So what about is this divinity of the western light, you ask? As a kid who grew up on the east coast, as I did, dreaming about California in the pages of
The Rolling Stone - my guidepost to the all things Cal - I noticed the light as a tropism, holding sway over the lifestyle, the optimism of the place.

 I was not wrong, as I was about most things at the time. Living here does that.
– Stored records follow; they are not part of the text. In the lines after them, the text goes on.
-- ==== Sys2Proof/Machine/HubControl.lean ====
section
/-! DEFINITION. COGINIT to LOCKCLR (43_hub_control.md). -/

namespace Sys2Proof.Machine

/-- The least clocks of a hub control instruction whose ZCR bits are all 0, or not (43_hub_control.md R180). -/
def hubClocks (result : Bool) : Nat := if result then 2 else 1

/-- The cog or lock number in a register: its low three bits (43_hub_control.md R189, R193; D16). -/
def unitNumber (v : Word) : Fin 8 := Fin.ofNat 8 v.toNat

/-- A cog or lock number as a register value. -/
def unitWord (n : Fin 8) : Word := BitVec.ofNat 32 n.val

/-- SETCOG's value asks for the next idle cog (43_hub_control.md R181). -/
def wantsIdle (cogsel : BitVec 4) : Bool := cogsel.getLsbD 3

/-- The explicit target in SETCOG's value (43_hub_control.md R181). -/
def explicitCog (cogsel : BitVec 4) : CogId := Fin.ofNat 8 (cogsel.extractLsb' 0 3).toNat

/-- The target COGINIT starts, if there is one (43_hub_control.md R181). -/
def State.coginitTarget (s : State) : Option CogId :=
  if wantsIdle s.cur.cogsel then pickFrom s.idleCogs (Config.pickIdleCog s.draws) else some (explicitCog s.cur.cogsel)

/-- What COGINIT delivers when its own cog goes on (43_hub_control.md R181): D and C are defined for "the next idle cog" only,
and D only if one was started; Z, and D and C otherwise, take any value (D17; log 15). -/
def State.coginitEffect (s : State) (z c r : Bool) (d : RegAddr) (target : Option CogId) : Effect where
  write := if r then
      some (d, match wantsIdle s.cur.cogsel, target with
        | true, some t => unitWord t
        | _, _ => Config.anyWord (s.draws + 1))
    else none
  cf := flagIf c (if wantsIdle s.cur.cogsel then target.isNone else Config.anyFlag (s.draws + 2))
  zf := flagIf z (Config.anyFlag (s.draws + 3))
  clocks := hubClocks (z || c || r)

/-- COGINIT D,S (43_hub_control.md R181). -/
def execCoginit (z c r : Bool) (cccc : BitVec 4) (d sf : RegAddr) (st : State) : Result State :=
  issue cccc (some d) (some sf) st fun o s =>
    andThen (s.readReg o.d) fun dv =>
    andThen (s.readReg o.s) fun sv =>
    let target := s.coginitTarget
    let effect := s.coginitEffect z c r o.d target
    match target with
    | some t =>
      let started := (s.startCog t (programAddr (dv.setWidth 17)) (sv.setWidth 17) s.earliest).drawn 4
      .next (if t = s.turn then started else started.complete effect)
    | none => .next ((s.drawn 4).complete effect)

/-- CLKSET D (43_hub_control.md R187): with R = 1 a chip reset, at which nothing else remains of the instruction (D29). -/
def execClkset (cccc : BitVec 4) (d : RegAddr) (st : State) : Result State :=
  issue cccc (some d) none st fun o s =>
    andThen (s.readReg o.d) fun v =>
    let mode : BitVec 9 := v.setWidth 9
    if mode.getLsbD 8 then .next s.chipReset
    else .next ((s.modHub fun h => { h with clkreg := mode }).complete {})

/-- COGID D (43_hub_control.md R188). -/
def execCogid (cccc : BitVec 4) (d : RegAddr) (st : State) : Result State :=
  issue cccc (some d) none st fun o s =>
    .next (s.complete { write := some (o.d, unitWord s.turn), clocks := hubClocks true })

/-- COGSTOP D (43_hub_control.md R189): an executing cog that stops itself executes nothing further. -/
def execCogstop (cccc : BitVec 4) (d : RegAddr) (st : State) : Result State :=
  issue cccc (some d) none st fun o s =>
    andThen (s.readReg o.d) fun v =>
    .next ((s.complete {}).modCog (unitNumber v) fun c => { c with run := .idle })

/-- The locks that LOCKNEW can give (43_hub_control.md R192). -/
def State.freeLocks (s : State) : List LockId := allLocks.filter fun n => !s.hub.lockUsed[n]

/-- LOCKNEW D (43_hub_control.md R192). -/
def execLocknew (z c : Bool) (cccc : BitVec 4) (d : RegAddr) (st : State) : Result State :=
  issue cccc (some d) none st fun o s =>
    let zf := flagIf z (Config.anyFlag (s.draws + 2))
    match pickFrom s.freeLocks (Config.pickFreeLock s.draws) with
    | some n =>
      .next (((s.modHub fun h => { h with lockUsed := h.lockUsed.set n true }).drawn 3).complete
        { write := some (o.d, unitWord n), cf := flagIf c false, zf := zf, clocks := hubClocks true })
    | none =>
      .next ((s.drawn 3).complete
        { write := some (o.d, Config.anyWord (s.draws + 1)), cf := flagIf c true, zf := zf, clocks := hubClocks true })

/-- LOCKRET D (43_hub_control.md R193). -/
def execLockret (cccc : BitVec 4) (d : RegAddr) (st : State) : Result State :=
  issue cccc (some d) none st fun o s =>
    andThen (s.readReg o.d) fun v =>
    .next ((s.modHub fun h => { h with lockUsed := h.lockUsed.set (unitNumber v) false }).complete {})

/-- LOCKSET and LOCKCLR: the lock takes a state, its prior state goes to C (43_hub_control.md R194, R195). -/
def lockWrite (state c : Bool) (cccc : BitVec 4) (d : RegAddr) (st : State) : Result State :=
  issue cccc (some d) none st fun o s =>
    andThen (s.readReg o.d) fun v =>
    .next ((s.modHub fun h => { h with locks := h.locks.set (unitNumber v) state }).complete
      { cf := flagIf c s.hub.locks[unitNumber v], clocks := hubClocks c })

/-- LOCKSET D (43_hub_control.md R194). -/
def execLockset (c : Bool) (cccc : BitVec 4) (d : RegAddr) (s : State) : Result State := lockWrite true c cccc d s

/-- LOCKCLR D (43_hub_control.md R195). -/
def execLockclr (c : Bool) (cccc : BitVec 4) (d : RegAddr) (s : State) : Result State := lockWrite false c cccc d s

end Sys2Proof.Machine
end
It's in those memorable images from John Steinbeck, the paintings of Wayne Thiebaud; the 'quick brilliant flash' of Ferlinghetti's poetry, the light, divine evanscence...the ocean.

Else will people line the coast roads at sunset to witness the airbrush sunsets, summer fully in its wane in the east, while the Northern California coastline is getting warmed up - our Indian summer.

These sunsets are the reason they invented picture phones.

Emerging blissful, I drove over to Taqueria at Turtle Bay in Monterey, ordered, fresh tacos - the cranberry salsa, tasty - tortillas, doubled-wrapped and soft - no self respecing west coast taq would serve the crunchy kind.

One beer for the road and - solo - taking my time driving CA-1, the coast road, shouting the lyrics to Lou Reed's - Rock and Roll Animal, the water silver under the stars, the only company a rising half moon over my left shoulder.